For the fiscal year ended Dec. 26, 2015, net income attributable to Dunkin’ Brands was $105,227,000, equal to $1.10 per share on the common stock, which was down from $176,357,000, or $1.67 per share, for the year before. Revenues totaled $810,933,000, up 8.3% from year-ago revenues of $748,709,000.
For the fourth quarter, Dunkin’ Brands posted a net loss of $8,938,000, which compared with net income of $52,513,000, or 50c per share, for the prior-year period. Performance was negatively affected by a $46.2 million decrease in operating income as a result of the impairment of the company’s Japan joint venture, and a $7.8 million increase in tax expense, as well as additional interest expense of $8.1 million, the company said. Excluding special items, adjusted net income rose 1.5% over the year-ago quarter.

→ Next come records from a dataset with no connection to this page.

-- ==== Sys2Proof/Tests/Slice0.lean ====
section
/-!
SUPPORT. The model's own tests: each check of WellFormed refuses an ill-formed term, words written out from the encoding tables
decode, the spec's worked examples come out, and for each statement a concrete state and operands that meet its hypotheses.
-/

namespace Sys2Proof.Tests

open Sys2Proof Sys2Proof.Machine

/-! ## WellFormed: each check refuses (R186) -/

theorem test_wf_ldq : (Instr.ldq 0 6 1).wf = false ∧ (Instr.ldq 0 8 1).wf = true := by decide
theorem test_wf_stq : (Instr.stq 0 3 1).wf = false ∧ (Instr.stq 0 4 1).wf = true := by decide
theorem test_wf_wrp : (Instr.wrp 0 3 1 2).wf = false ∧ (Instr.wrp 0 2 1 2).wf = true := by decide
theorem test_wf_rdp : (Instr.rdp 0 2 3 1).wf = false ∧ (Instr.rdp 0 2 0 1).wf = true := by decide
theorem test_wf_qmac : (Instr.qmac 0 2 0 4 false false false).wf = false ∧ (Instr.qmac 0 4 1 4 false false false).wf = false ∧
    (Instr.qmac 0 4 0 5 false false false).wf = false ∧ (Instr.qmac 0 4 0 5 true false false).wf = true := by decide
theorem test_wf_amv : (Instr.amv 0 1 2 true 0).wf = false ∧ (Instr.amv 0 1 0 true 3).wf = false ∧
    (Instr.amv 0 1 0 true 0).wf = true := by decide
theorem test_wf_expx : (Instr.expx 0 1 8 true).wf = false ∧ (Instr.expx 0 1 8 false).wf = true := by decide
theorem test_wf_norm : (Instr.norm 0 5 4 5).wf = false ∧ (Instr.norm 0 5 4 6).wf = true := by decide
theorem test_wf_bexp : (Instr.bexp 0 1 2).wf = false ∧ (Instr.bexp 0 1 4).wf = true := by decide
theorem test_wf_b : (Instr.b 0 15 0).wf = false ∧ (Instr.b 0 14 0).wf = true := by decide
theorem test_wf_rep : (Instr.rep 0 false 0 3).wf = false ∧ (Instr.rep 0 true 1 32).wf = false ∧
    (Instr.rep 0 true 1 31).wf = true := by decide
theorem test_wf_qput : (Instr.qput 0 1 0).wf = false ∧ (Instr.qput 0 28 0).wf = true := by decide

/-! ## Words written out from R185 to R187: OP in [31:26], then the format's fields -/

-- arithmetic and immediates
theorem test_word_nop_add_addi : tallyDecode 0 0x00000000 = some (.nop 0) ∧ tallyDecode 0 0x04430000 = some (.add 0 2 3 0) ∧
    tallyDecode 0 0x40A5FFFF = some (.addi 0 5 5 0xFFFF) := by decide
-- load, and the words that chapter 08 writes out: clear A0, TAPMV, EXT of A0 by 27, NORM
theorem test_word_load_mac : tallyDecode 0 0x60040000 = some (.ldPost 0 0 1) ∧ tallyDecode 0 0xA1008000 = some (.mac 0 2 0 4) ∧
    tallyDecode 0 0xA8000800 = some (.amv 0 0 0 true 0) ∧ tallyDecode 0 0xC04C0000 = some (.tapmv 0 0 19 false) := by decide
theorem test_word_ext_norm : tallyDecode 0 0xB01402D8 = some (.ext 0 5 0 27 true) ∧
    tallyDecode 0 0xC8A43000 = some (.norm 0 5 4 6) := by decide
theorem test_word_control : tallyDecode 0 0xE2800010 = some (.b 0 10 0x10) ∧ tallyDecode 0 0xF4000000 = some (.tend 0) := by decide
-- NOP with a field set, an unassigned OP, COND 15
theorem test_word_undefined : tallyDecode 0 0x00000001 = none ∧ tallyDecode 0 0xFC000000 = none ∧
    tallyDecode 0 0xE3C00000 = none := by decide

/-! ## Worked examples of the spec -/

-- R35 to R38: the table of narrowed sums
theorem test_narrow_ties : narrow (5 * 2 ^ 27 + 2 ^ 26) 27 = 6 ∧ narrow (6 * 2 ^ 27 + 2 ^ 26) 27 = 6 ∧
    narrow (5 * 2 ^ 27 + 2 ^ 26 - 1) 27 = 5 ∧ narrow (-6 * 2 ^ 27 + 2 ^ 26) 27 = -6 ∧ narrow (-7 * 2 ^ 27 + 2 ^ 26) 27 = -6 := by decide
theorem test_narrow_saturates : narrow ((2 ^ 31 - 1) * 2 ^ 27 + 2 ^ 26) 27 = 0x7FFFFFFF ∧
    narrowSats ((2 ^ 31 - 1) * 2 ^ 27 + 2 ^ 26) 27 = true := by decide
-- R39
theorem test_polarity : negSat (-0x80000000) = 0x7FFFFFFF ∧ negSat 5 = -5 := by decide
-- R201, R202: the table of EXPX
theorem test_expx : (([0x40000000, 0x80000000, 0x08000000, 0xF8000000, 0x00600000, 1, 0, 0xFFFFFFFF] : List Word).map expx32) =
    [0, 0, 3, 4, 8, 30, 31, 31] := by decide
-- R160: a ring of 24 M samples
theorem test_pointer_ring : pointerNext 0x440 8 96 = 0x448 ∧ pointerNext 0x458 8 96 = 0x400 ∧
    pointerNext 0x400 (-8) 96 = 0x458 ∧ pointerNext 0x440 8 0 = 0x448 := by decide
-- R137 to R140: one sample through a section
theorem test_section : biquad { b0 := 0x08000000, b1 := 0x10000000, b2 := 0x08000000, a1 := -0x18000000, a2 := 0x04000000 }
    { x1 := 0x01000000, x2 := 0, y1 := 0x0080000000000003, y2 := 5 } 0x02000000 =
    (0x04000000, { x1 := 0x02000000, x2 := 0x01000000, y1 := 0x0080000000000001, y2 := 0x0080000000000003 }, false) := by decide
-- R117: EXPO_8 over 4,800 samples at sample 2,400, and the gain there
theorem test_ramp : rampVal [(3, { cfg := 0x0012C003, start := 0 })] 3 2400 = 63161284 ∧
    rampGain 0x08000000 0 63161284 = 0x07878788 := by decide
-- R76: the selector's mix
theorem test_selector : weightB 0 180 240 false = 0x06000000 ∧
    narrow (0x04000000 * (unity - 0x06000000) + 0x02000000 * 0x06000000) 27 = 0x02800000 := by decide
-- R518: a rotated write and read
theorem test_rotate : rotl8 0x44332211 1 = 0x33221144 ∧ rotr8 0x44332211 1 = 0x11443322 := by decide

/-! ## States of the tests -/

/-- The state after a command, where it answers one. -/
def after (i : Instr) (s : State) : State :=
  match exec i s with
  | .next t => t
  | _ => s

/-- Core 0 as given, its task 0 enabled with a fence of 100 cycles; D3 = 5, D4 = −2, A1 = 9, P0 and P1 at data words. -/
def coreState (c : TCore) : State :=
  ((State.reset.setCore 0 { c with
    main := { c.main with d := [(3, 5), (4, 0xFFFFFFFE)], a := [(1, 9)], p := [(0, 0x440), (1, 0x500)], m := [(0, 8)], l := [(0, 96)] },
    shadow := { c.shadow with d := [(3, 5)], p := [(0, 0x440), (1, 0x500)] } }).setWord 0x0241C000 0x80000000).setWord 0x0241C004 100

def inRun : State := coreState { st := .run }
def inHandler : State := coreState { st := .handler, back := .run, iret := 7 }

/-- What register D`r` of core 0 reads `n` cycles after the next instruction, once `i` has issued. -/
def dAfter (i : Instr) (s : State) (n r : Nat) : Word := ((after i s).bankIn 0 (s.core 0).inShadow n).dr r

/-! ## Tally commands: the hypotheses are met, and what a form delivers -/

set_option maxRecDepth 1000000

theorem witness_canIssue : canIssue 0 inRun = true ∧ canIssue 0 inHandler = true := ⟨rfl, rfl⟩
theorem witness_cleanWord : inRun.cleanWord 0 ∧ inHandler.cleanWord 0 := ⟨rfl, rfl⟩
theorem witness_plain : (inRun.core 0).retire.plain ∧ (inHandler.core 0).retire.plain := ⟨⟨rfl, Or.inl rfl⟩, ⟨rfl, Or.inl rfl⟩⟩
theorem test_add : dAfter (.add 0 2 3 4) inRun 0 2 = 3 := rfl
theorem test_sub : dAfter (.sub 0 2 3 4) inRun 0 2 = 7 := rfl
theorem test_addi : dAfter (.addi 0 2 3 0xFFFF) inRun 0 2 = 4 := rfl
theorem test_asr : dAfter (.asri 0 2 4 1) inRun 0 2 = 0xFFFFFFFF := rfl
theorem test_min_max : dAfter (.min 0 2 3 4) inRun 0 2 = 0xFFFFFFFE ∧ dAfter (.max 0 2 3 4) inRun 0 2 = 5 := ⟨rfl, rfl⟩
theorem test_lui_movi : dAfter (.lui 0 2 0x8000) inRun 0 2 = 0x80000000 ∧ dAfter (.movi 0 2 0x8000) inRun 0 2 = 0xFFFF8000 := ⟨rfl, rfl⟩
theorem test_cmp_flags : (((after (.cmp 0 4 3) inRun).bankIn 0 false 0).st.fld 0 4) = 6 := rfl
-- a product reads from the third cycle on, not from the second
theorem test_mac : (((after (.mac 0 1 3 4) inRun).bankIn 0 false 2).ar 1).toInt = -1 ∧
    (((after (.mac 0 1 3 4) inRun).bankIn 0 false 1).ar 1).toInt = 9 := ⟨rfl, rfl⟩
theorem witness_qmac : (4 : BitVec 3) = 4 ∧ (8 : BitVec 5).toNat % 4 = 0 ∧ (12 : BitVec 5).toNat % 4 = 0 := by decide
-- half of 9 is a tie: to even; read from the second cycle on
theorem test_ext : dAfter (.ext 0 2 1 1 true) inRun 1 2 = 4 := rfl
theorem test_expx_norm : dAfter (.expx 0 2 3 false) inRun 0 2 = 28 ∧ dAfter (.norm 0 2 3 6) inRun 0 2 = 0x50000000 ∧
    dAfter (.norm 0 2 3 6) inRun 0 6 = 28 := ⟨rfl, rfl, rfl⟩
-- the least of four sign runs and Dd: MOVI's 31 against words 0, 0, 0, 5
theorem test_bexp : dAfter (.bexp 0 5 0) (after (.movi 0 5 31) inRun) 0 5 = 28 := rfl
-- BEXP's candidate in the statement, at both ends
theorem witness_bexp : ((28 : Word).toInt ≤ (31 : Word).toInt) ∧ ∀ i, i < 4 → (28 : Word).toInt ≤ (signRun (inRun.tbank 0 |>.dr i) : Int) := by
  refine ⟨by decide, fun i h => ?_⟩
  match i, h with
  | 0, _ => decide
  | 1, _ => decide
  | 2, _ => decide
  | 3, _ => decide
-- stores: the highest word a core may write, and the first it may not
theorem witness_store_edge : wordAddr 0x13FFF = 0x13FFC ∧ wordAddr 0x14000 = 0x14000 ∧ wordAddr 0x17FFF = 0x17FFC ∧
    wordAddr 0x18000 = 0x18000 := by decide
theorem test_store : (after (.stPost 0 3 0) inRun).word 0x02408440 = 5 ∧ ((after (.stPost 0 3 0) inRun).tbank 0).pr 0 = 0x448 := ⟨rfl, rfl⟩
theorem test_load : dAfter (.ldPost 0 7 0) (inRun.setWord 0x02408440 77) 1 7 = 77 ∧
    dAfter (.ldPost 0 7 0) (inRun.setWord 0x02408440 77) 0 7 = 0 := ⟨rfl, rfl⟩
theorem witness_clean_store : inRun.cleanStore 0 := fun _ _ _ => rfl
theorem witness_clean : inRun.cleanAt 0 [0x440, 0x444] := by
  intro a h
  simp only [List.mem_cons, List.not_mem_nil, or_false] at h
  rcases h with rfl | rfl <;> rfl
theorem test_tapmv : (after (.tapmv 0 1 3 false) (inRun.setWord 0x02408440 7)).word 0x02408500 = 7 ∧
    (((after (.tapmv 0 1 3 false) (inRun.setWord 0x02408440 7)).bankIn 0 false 2).ar 1).toInt = 44 := ⟨rfl, rfl⟩
theorem test_wrp_l : ((after (.wrp 0 2 2 4) inRun).tbank 0).lr 2 = 0x1FFFC := rfl
theorem test_addp : ((after (.addp 0 0 0xFFC0) inRun).tbank 0).pr 0 = 0x400 := rfl

/-! ### Sequencing: delay slots, loops, transfers -/

theorem test_nop_wraps : ((after (.nop 0) (coreState { st := .run, pc := 8191 })).core 0).pc = 0 := rfl
theorem test_delay_two : ((after (.nop 0) (coreState { st := .run, pc := 4, delay := some ⟨2, 90, false⟩ })).core 0).pc = 5 ∧
    ((after (.nop 0) (coreState { st := .run, pc := 5, delay := some ⟨1, 90, false⟩ })).core 0).pc = 90 := ⟨rfl, rfl⟩
theorem test_delay_rti : let s := coreState { st := .handler, back := .run, iret := 33, pc := 5, delay := some ⟨1, 0, true⟩ }
    ((after (.nop 0) s).core 0).pc = 33 ∧ ((after (.nop 0) s).core 0).st = .run := ⟨rfl, rfl⟩
theorem test_loop_back : let s := coreState { st := .run, pc := 6, main := { loopN := 2, loopLo := 5, loopHi := 6 } }
    ((after (.nop 0) s).core 0).pc = 5 ∧ ((after (.nop 0) s).tbank 0).loopN = 1 := ⟨rfl, rfl⟩
theorem test_loop_end : let s := coreState { st := .run, pc := 6, main := { loopN := 1, loopLo := 5, loopHi := 6 } }
    ((after (.nop 0) s).core 0).pc = 7 ∧ ((after (.nop 0) s).tbank 0).loopN = 0 := ⟨rfl, rfl⟩
theorem test_branch : ((after (.b 0 0 99) inRun).core 0).delay = some ⟨2, 99, false⟩ ∧
    ((after (.b 0 1 99) inRun).core 0).delay = some ⟨2, 3, false⟩ := ⟨rfl, rfl⟩
theorem witness_cond : (condTable 0)[14]? = some true ∧ (condTable 0)[0]? = some true ∧ (condTable 0)[1]? = some false := by decide
theorem test_call_ret : dAfter (.call 0 50) inRun 0 31 = 3 ∧ ((after (.ret 0) inRun).core 0).delay = some ⟨2, 0, false⟩ := ⟨rfl, rfl⟩
theorem test_rti : ((after (.rti 0) inHandler).core 0).delay = some ⟨2, 0, true⟩ ∧ (inHandler.core 0).inShadow = true := ⟨rfl, rfl⟩
theorem test_rep : ((after (.rep 0 false 2 3) inRun).tbank 0).loopN = 3 ∧ ((after (.rep 0 false 2 3) inRun).tbank 0).loopHi = 2 ∧
    ((after (.rep 0 false 2 0) inRun).core 0).pc = 3 := ⟨rfl, rfl, rfl⟩
theorem witness_rep_edge : (inRun.core 0).pc + (127 : BitVec 7).toNat ≤ 8191 ∧ 0 < (1 : BitVec 7).toNat ∧ (31 : BitVec 16).toNat < 32 := by decide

Fourth-quarter revenues rose 5.5% to $203,797,000 from $193,213,000, boosted by an increase in royalty income, licensing fees earned from the sale of Dunkin’ K-Cup pods, and higher franchise fees. Since launching Dunkin’ K-Cup packs in the grocery channel last May, more than 150 million have been sold.
Segment profit at Dunkin’ Donuts U.S. for the fourth quarter increased more than 8% to $115,603,000, over year-ago profit of $106,536,000, driven by growth in royalty income, franchise fees and other revenues. Revenues for the quarter rose 6.2% to $153,057,000 from $144,077,000. Dunkin’ Donuts U.S. comparable store fell 0.8% in the fourth quarter as a result of lower traffic.
Segment profit at Baskin-Robbins U.S. for the quarter fell nearly 17% to $3,733,000 from prior-year profit of $4,485,000. The shortfall was due to higher general and administrative expenses. Revenues increased 3% to $8,726,000 from $8,469,000, as an increase in licensing income and higher franchise fees and royalty income offset lower sales of ice cream and other products due to a shift in certain franchisees purchasing ice cream from a third-party manufacturer. Baskin-Robbins U.S. comparable store sales grew 4.4% for the quarter, reflecting increased sales of cups and cones, beverages, desserts and sundaes, and strong year-over-year growth of on-line cake ordering.
In the company’s other units, segment operating profit for Dunkin’ Donuts International decreased nearly 18% to $3,577,000 from $4,346,000 as a result of decreases in revenues and a decrease in net income from the company’s South Korea joint venture, plus higher general and administrative expenses. Revenues fell 5.1% to $6,348,000 from $6,689,000, driven by lower franchise fees and royalty income and a decline in franchise renewal income. Segment profit at Baskin-Robbins International during the quarter dropped 3.6% to $8,753,000 from $9,084,000, reflecting a reduction in income from the company’s South Korean joint venture and decreases in royalty income, net margin on ice cream and franchise fees, in addition to a net loss from the company’s Japan joint venture. Revenues fell almost 6% to $28,140,000 from $29,911,000, as a result of lower ice cream sales in the Middle East and decreases in royalty income and franchise fees.For the year ahead, the company expects comparable store sales growth of flat to 2% at Dunkin’ Donuts U.S. and 1% to 3% at Baskin-Robbins U.S. The company is targeting revenue growth between 4% and 6% and adjusted operating income growth in a range of 8% to 10% for the full year.